One of the reasons here is that most people who rebuy a console trade their old one or sell it and then the person that buys that buys software. So most of your repeat buyers were also driving used sales and thus driving the install base, even if you didn't know they were.
Now, I'm not equating the 360's failure rate to any other console. In fact, let's pretend we're not talking about the 360 at all. Let's talk about the PS2. And now let's pretend no one's PS2 ever broke. Ever. Right? Still, a lot of those people replaced their fat PS2s with slim PS2s (or bought a second one and kept both), right?

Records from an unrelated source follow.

/-- The instructions of spec/opcode_table.json, one constructor per row, in the table's order, with the fields the row
leaves free. Fields the architecture wants zero are kept, since the decoder does not check them (R74). The immediate is
the 16-bit field (its two forms are R57's); a BC1 word keeps `cc` (bits 20:18) and the offset, from which `ft`, `fs`,
`fd` and `func` are recovered (R60, R68); a REGIMM word's `rt` is its code (R61). -/
inductive Instr where
  /-- SLL, R107. -/
  | sll (rs rt rd : Register) (shamt : BitVec 5)
  /-- SRL, R108. -/
  | srl (rs rt rd : Register) (shamt : BitVec 5)
  /-- SRA, R109. -/
  | sra (rs rt rd : Register) (shamt : BitVec 5)
  /-- SLLV, R110. -/
  | sllv (rs rt rd : Register) (shamt : BitVec 5)
  /-- SRLV, R111. -/
  | srlv (rs rt rd : Register) (shamt : BitVec 5)
  /-- SRAV, R112. -/
  | srav (rs rt rd : Register) (shamt : BitVec 5)
  /-- JR, R113. -/
  | jr (rs rt rd : Register) (shamt : BitVec 5)
  /-- JALR, R114. -/
  | jalr (rs rt rd : Register) (shamt : BitVec 5)
  /-- SYSCALL, R115. -/
  | syscall (rs rt rd : Register) (shamt : BitVec 5)
  /-- BREAK, R116. -/
  | break_ (rs rt rd : Register) (shamt : BitVec 5)
  /-- SYNC, R117. -/
  | sync (rs rt rd : Register) (shamt : BitVec 5)
  /-- MFHI, R118. -/
  | mfhi (rs rt rd : Register) (shamt : BitVec 5)
  /-- MTHI, R119. -/
  | mthi (rs rt rd : Register) (shamt : BitVec 5)
  /-- MFLO, R120. -/
  | mflo (rs rt rd : Register) (shamt : BitVec 5)
  /-- MTLO, R121. -/
  | mtlo (rs rt rd : Register) (shamt : BitVec 5)
  /-- DSLLV, R122. -/
  | dsllv (rs rt rd : Register) (shamt : BitVec 5)
  /-- DSRLV, R123. -/
  | dsrlv (rs rt rd : Register) (shamt : BitVec 5)
  /-- DSRAV, R124. -/
  | dsrav (rs rt rd : Register) (shamt : BitVec 5)
  /-- MULT, R125. -/
  | mult (rs rt rd : Register) (shamt : BitVec 5)
  /-- MULTU, R126. -/
  | multu (rs rt rd : Register) (shamt : BitVec 5)
  /-- DIV, R102. -/
  | div (rs rt rd : Register) (shamt : BitVec 5)
  /-- DIVU, R103. -/
  | divu (rs rt rd : Register) (shamt : BitVec 5)
  /-- DMULT, R127. -/
  | dmult (rs rt rd : Register) (shamt : BitVec 5)
  /-- DMULTU, R128. -/
  | dmultu (rs rt rd : Register) (shamt : BitVec 5)
  /-- DDIV, R104. -/
  | ddiv (rs rt rd : Register) (shamt : BitVec 5)
  /-- DDIVU, R105. -/
  | ddivu (rs rt rd : Register) (shamt : BitVec 5)
  /-- ADD, R91. -/
  | add (rs rt rd : Register) (shamt : BitVec 5)
  /-- ADDU, R93. -/
  | addu (rs rt rd : Register) (shamt : BitVec 5)
  /-- SUB, R129. -/
  | sub (rs rt rd : Register) (shamt : BitVec 5)
  /-- SUBU, R130. -/
  | subu (rs rt rd : Register) (shamt : BitVec 5)
  /-- AND, R131. -/
  | and (rs rt rd : Register) (shamt : BitVec 5)
  /-- OR, R132. -/
  | or (rs rt rd : Register) (shamt : BitVec 5)
  /-- XOR, R133. -/
  | xor (rs rt rd : Register) (shamt : BitVec 5)
  /-- NOR, R134. -/
  | nor (rs rt rd : Register) (shamt : BitVec 5)
  /-- SLT, R135. -/
  | slt (rs rt rd : Register) (shamt : BitVec 5)
  /-- SLTU, R136. -/
  | sltu (rs rt rd : Register) (shamt : BitVec 5)
  /-- DADD, R95. -/
  | dadd (rs rt rd : Register) (shamt : BitVec 5)
  /-- DADDU, R97. -/
  | daddu (rs rt rd : Register) (shamt : BitVec 5)
  /-- DSUB, R137. -/
  | dsub (rs rt rd : Register) (shamt : BitVec 5)
  /-- DSUBU, R138. -/
  | dsubu (rs rt rd : Register) (shamt : BitVec 5)
  /-- TGE, R139. -/
  | tge (rs rt rd : Register) (shamt : BitVec 5)
  /-- TGEU, R140. -/
  | tgeu (rs rt rd : Register) (shamt : BitVec 5)
  /-- TLT, R141. -/
  | tlt (rs rt rd : Register) (shamt : BitVec 5)
  /-- TLTU, R142. -/
  | tltu (rs rt rd : Register) (shamt : BitVec 5)
  /-- TEQ, R143. -/
  | teq (rs rt rd : Register) (shamt : BitVec 5)
  /-- TNE, R144. -/
  | tne (rs rt rd : Register) (shamt : BitVec 5)
  /-- DSLL, R145. -/
  | dsll (rs rt rd : Register) (shamt : BitVec 5)
  /-- DSRL, R146. -/
  | dsrl (rs rt rd : Register) (shamt : BitVec 5)
  /-- DSRA, R147. -/
  | dsra (rs rt rd : Register) (shamt : BitVec 5)
  /-- DSLL32, R148. -/
  | dsll32 (rs rt rd : Register) (shamt : BitVec 5)
  /-- DSRL32, R149. -/
  | dsrl32 (rs rt rd : Register) (shamt : BitVec 5)
  /-- DSRA32, R150. -/
  | dsra32 (rs rt rd : Register) (shamt : BitVec 5)
  /-- MFC1, R152. -/
  | mfc1 (ft fs fd : FPRegister) (func : BitVec 6)
  /-- DMFC1, R153. -/
  | dmfc1 (ft fs fd : FPRegister) (func : BitVec 6)
  /-- CFC1, R154. -/
  | cfc1 (ft fs fd : FPRegister) (func : BitVec 6)
  /-- MTC1, R155. -/
  | mtc1 (ft fs fd : FPRegister) (func : BitVec 6)
  /-- DMTC1, R156. -/
  | dmtc1 (ft fs fd : FPRegister) (func : BitVec 6)
  /-- CTC1, R157. -/
  | ctc1 (ft fs fd : FPRegister) (func : BitVec 6)
  /-- BC1F, R158. -/
  | bc1f (cc : BitVec 3) (offset : BitVec 16)
  /-- BC1T, R159. -/
  | bc1t (cc : BitVec 3) (offset : BitVec 16)
  /-- BC1FL, R160. -/
  | bc1fl (cc : BitVec 3) (offset : BitVec 16)
  /-- BC1TL, R161. -/
  | bc1tl (cc : BitVec 3) (offset : BitVec 16)
  /-- ADD.fmt, R162. -/
  | addFmt (fmt : ArithFmt) (ft fs fd : FPRegister)
  /-- SUB.fmt, R163. -/
  | subFmt (fmt : ArithFmt) (ft fs fd : FPRegister)
  /-- MUL.fmt, R164. -/
  | mulFmt (fmt : ArithFmt) (ft fs fd : FPRegister)
  /-- DIV.fmt, R165. -/
  | divFmt (fmt : ArithFmt) (ft fs fd : FPRegister)
  /-- SQRT.fmt, R166. -/
  | sqrtFmt (fmt : ArithFmt) (ft fs fd : FPRegister)
  /-- ABS.fmt, R167. -/
  | absFmt (fmt : ArithFmt) (ft fs fd : FPRegister)
  /-- MOV.fmt, R168. -/
  | movFmt (fmt : ArithFmt) (ft fs fd : FPRegister)
  /-- NEG.fmt, R169. -/
  | negFmt (fmt : ArithFmt) (ft fs fd : FPRegister)
  /-- ROUND.L.fmt, R170. -/
  | roundLFmt (fmt : ArithFmt) (ft fs fd : FPRegister)
  /-- TRUNC.L.fmt, R171. -/
  | truncLFmt (fmt : ArithFmt) (ft fs fd : FPRegister)
  /-- CEIL.L.fmt, R172. -/
  | ceilLFmt (fmt : ArithFmt) (ft fs fd : FPRegister)
  /-- FLOOR.L.fmt, R173. -/
  | floorLFmt (fmt : ArithFmt) (ft fs fd : FPRegister)
  /-- ROUND.W.fmt, R174. -/
  | roundWFmt (fmt : ArithFmt) (ft fs fd : FPRegister)
  /-- TRUNC.W.fmt, R175. -/
  | truncWFmt (fmt : ArithFmt) (ft fs fd : FPRegister)
  /-- CEIL.W.fmt, R176. -/
  | ceilWFmt (fmt : ArithFmt) (ft fs fd : FPRegister)
  /-- FLOOR.W.fmt, R177. -/
  | floorWFmt (fmt : ArithFmt) (ft fs fd : FPRegister)
  /-- CVT.S.fmt, R178. -/
  | cvtSFmt (fmt : ArithFmt) (ft fs fd : FPRegister)
  /-- CVT.D.fmt, R179. -/
  | cvtDFmt (fmt : ArithFmt) (ft fs fd : FPRegister)
  /-- CVT.W.fmt, R180. -/
  | cvtWFmt (fmt : ArithFmt) (ft fs fd : FPRegister)
  /-- CVT.L.fmt, R181. -/
  | cvtLFmt (fmt : ArithFmt) (ft fs fd : FPRegister)
  /-- C.F.fmt, R182. -/
  | cFFmt (fmt : ArithFmt) (ft fs fd : FPRegister)
  /-- C.UN.fmt, R183. -/
  | cUnFmt (fmt : ArithFmt) (ft fs fd : FPRegister)
  /-- C.EQ.fmt, R184. -/
  | cEqFmt (fmt : ArithFmt) (ft fs fd : FPRegister)
  /-- C.UEQ.fmt, R185. -/
  | cUeqFmt (fmt : ArithFmt) (ft fs fd : FPRegister)
  /-- C.OLT.fmt, R186. -/
  | cOltFmt (fmt : ArithFmt) (ft fs fd : FPRegister)
  /-- C.ULT.fmt, R187. -/
  | cUltFmt (fmt : ArithFmt) (ft fs fd : FPRegister)
  /-- C.OLE.fmt, R188. -/
  | cOleFmt (fmt : ArithFmt) (ft fs fd : FPRegister)
  /-- C.ULE.fmt, R189. -/
  | cUleFmt (fmt : ArithFmt) (ft fs fd : FPRegister)
  /-- C.SF.fmt, R190. -/
  | cSfFmt (fmt : ArithFmt) (ft fs fd : FPRegister)
  /-- C.NGLE.fmt, R191. -/
  | cNgleFmt (fmt : ArithFmt) (ft fs fd : FPRegister)
  /-- C.SEQ.fmt, R192. -/
  | cSeqFmt (fmt : ArithFmt) (ft fs fd : FPRegister)
  /-- C.NGL.fmt, R193. -/
  | cNglFmt (fmt : ArithFmt) (ft fs fd : FPRegister)
  /-- C.LT.fmt, R194. -/
  | cLtFmt (fmt : ArithFmt) (ft fs fd : FPRegister)
  /-- C.NGE.fmt, R195. -/
  | cNgeFmt (fmt : ArithFmt) (ft fs fd : FPRegister)
  /-- C.LE.fmt, R196. -/
  | cLeFmt (fmt : ArithFmt) (ft fs fd : FPRegister)
  /-- C.NGT.fmt, R197. -/
  | cNgtFmt (fmt : ArithFmt) (ft fs fd : FPRegister)
  /-- J, R199. -/
  | j (addr : BitVec 26)
  /-- JAL, R200. -/
  | jal (addr : BitVec 26)
  /-- BEQ, R202. -/
  | beq (rs rt : Register) (imm : BitVec 16)
  /-- BNE, R203. -/
  | bne (rs rt : Register) (imm : BitVec 16)
  /-- BLEZ, R204. -/
  | blez (rs rt : Register) (imm : BitVec 16)
  /-- BGTZ, R205. -/
  | bgtz (rs rt : Register) (imm : BitVec 16)
  /-- ADDI, R92. -/
  | addi (rs rt : Register) (imm : BitVec 16)
  /-- ADDIU, R94. -/
  | addiu (rs rt : Register) (imm : BitVec 16)
  /-- SLTI, R206. -/
  | slti (rs rt : Register) (imm : BitVec 16)
  /-- SLTIU, R207. -/
  | sltiu (rs rt : Register) (imm : BitVec 16)
  /-- ANDI, R208. -/
  | andi (rs rt : Register) (imm : BitVec 16)
  /-- ORI, R209. -/
  | ori (rs rt : Register) (imm : BitVec 16)
  /-- XORI, R210. -/
  | xori (rs rt : Register) (imm : BitVec 16)
  /-- LUI, R211. -/
  | lui (rs rt : Register) (imm : BitVec 16)
  /-- BEQL, R212. -/
  | beql (rs rt : Register) (imm : BitVec 16)
  /-- BNEL, R213. -/
  | bnel (rs rt : Register) (imm : BitVec 16)
  /-- BLEZL, R214. -/
  | blezl (rs rt : Register) (imm : BitVec 16)
  /-- BGTZL, R215. -/
  | bgtzl (rs rt : Register) (imm : BitVec 16)
  /-- DADDI, R96. -/
  | daddi (rs rt : Register) (imm : BitVec 16)
  /-- DADDIU, R98. -/
  | daddiu (rs rt : Register) (imm : BitVec 16)
  /-- LDL, R216. -/
  | ldl (rs rt : Register) (imm : BitVec 16)
  /-- LDR, R217. -/
  | ldr (rs rt : Register) (imm : BitVec 16)
  /-- LB, R218. -/
  | lb (rs rt : Register) (imm : BitVec 16)
  /-- LH, R219. -/
  | lh (rs rt : Register) (imm : BitVec 16)
  /-- LWL, R220. -/
  | lwl (rs rt : Register) (imm : BitVec 16)
  /-- LW, R221. -/
  | lw (rs rt : Register) (imm : BitVec 16)
  /-- LBU, R222. -/
  | lbu (rs rt : Register) (imm : BitVec 16)
  /-- LHU, R223. -/
  | lhu (rs rt : Register) (imm : BitVec 16)
  /-- LWR, R224. -/
  | lwr (rs rt : Register) (imm : BitVec 16)
  /-- LWU, R225. -/
  | lwu (rs rt : Register) (imm : BitVec 16)
  /-- SB, R226. -/
  | sb (rs rt : Register) (imm : BitVec 16)
  /-- SH, R227. -/
  | sh (rs rt : Register) (imm : BitVec 16)
  /-- SWL, R228. -/
  | swl (rs rt : Register) (imm : BitVec 16)
  /-- SW, R229. -/
  | sw (rs rt : Register) (imm : BitVec 16)
  /-- SDL, R230. -/
  | sdl (rs rt : Register) (imm : BitVec 16)
  /-- SDR, R231. -/
  | sdr (rs rt : Register) (imm : BitVec 16)
  /-- SWR, R232. -/
  | swr (rs rt : Register) (imm : BitVec 16)
  /-- LL, R233. -/
  | ll (rs rt : Register) (imm : BitVec 16)
  /-- LWC1, R234. -/
  | lwc1 (rs rt : Register) (imm : BitVec 16)
  /-- LLD, R235. -/
  | lld (rs rt : Register) (imm : BitVec 16)
  /-- LDC1, R236. -/
  | ldc1 (rs rt : Register) (imm : BitVec 16)
  /-- LD, R237. -/
  | ld (rs rt : Register) (imm : BitVec 16)
  /-- SC, R238. -/
  | sc (rs rt : Register) (imm : BitVec 16)
  /-- SWC1, R239. -/
  | swc1 (rs rt : Register) (imm : BitVec 16)
  /-- SCD, R240. -/
  | scd (rs rt : Register) (imm : BitVec 16)
  /-- SDC1, R241. -/
  | sdc1 (rs rt : Register) (imm : BitVec 16)
  /-- SD, R242. -/
  | sd (rs rt : Register) (imm : BitVec 16)
  /-- BLTZ, R244. -/
  | bltz (rs : Register) (imm : BitVec 16)
  /-- BGEZ, R245. -/
  | bgez (rs : Register) (imm : BitVec 16)
  /-- BLTZL, R246. -/
  | bltzl (rs : Register) (imm : BitVec 16)
  /-- BGEZL, R247. -/
  | bgezl (rs : Register) (imm : BitVec 16)
  /-- TGEI, R248. -/
  | tgei (rs : Register) (imm : BitVec 16)
  /-- TGEIU, R249. -/
  | tgeiu (rs : Register) (imm : BitVec 16)
  /-- TLTI, R250. -/
  | tlti (rs : Register) (imm : BitVec 16)
  /-- TLTIU, R251. -/
  | tltiu (rs : Register) (imm : BitVec 16)
  /-- TEQI, R252. -/
  | teqi (rs : Register) (imm : BitVec 16)
  /-- TNEI, R253. -/
  | tnei (rs : Register) (imm : BitVec 16)
  /-- BLTZAL, R254. -/
  | bltzal (rs : Register) (imm : BitVec 16)
  /-- BGEZAL, R255. -/
  | bgezal (rs : Register) (imm : BitVec 16)
  /-- BLTZALL, R256. -/
  | bltzall (rs : Register) (imm : BitVec 16)
  /-- BGEZALL, R257. -/
  | bgezall (rs : Register) (imm : BitVec 16)
deriving DecidableEq, Repr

Sounds fair.
But in spite of this, we don't think of the PS2 as not "earning" all its sales, or of having a lower "actual" ownership number than the sales represent or any other claim like that. We basically accept that whatever the percentage of people who own two or break one and buy a new one or are otherwise rebuyers or upgrade or look for new colours or buy holiday bundles for collectors sake or whatever, it's not something that we actually worry about. We count the sales as honest and act as though the install base is the install base.
Hope this explains the conventional wisdom on rebuying.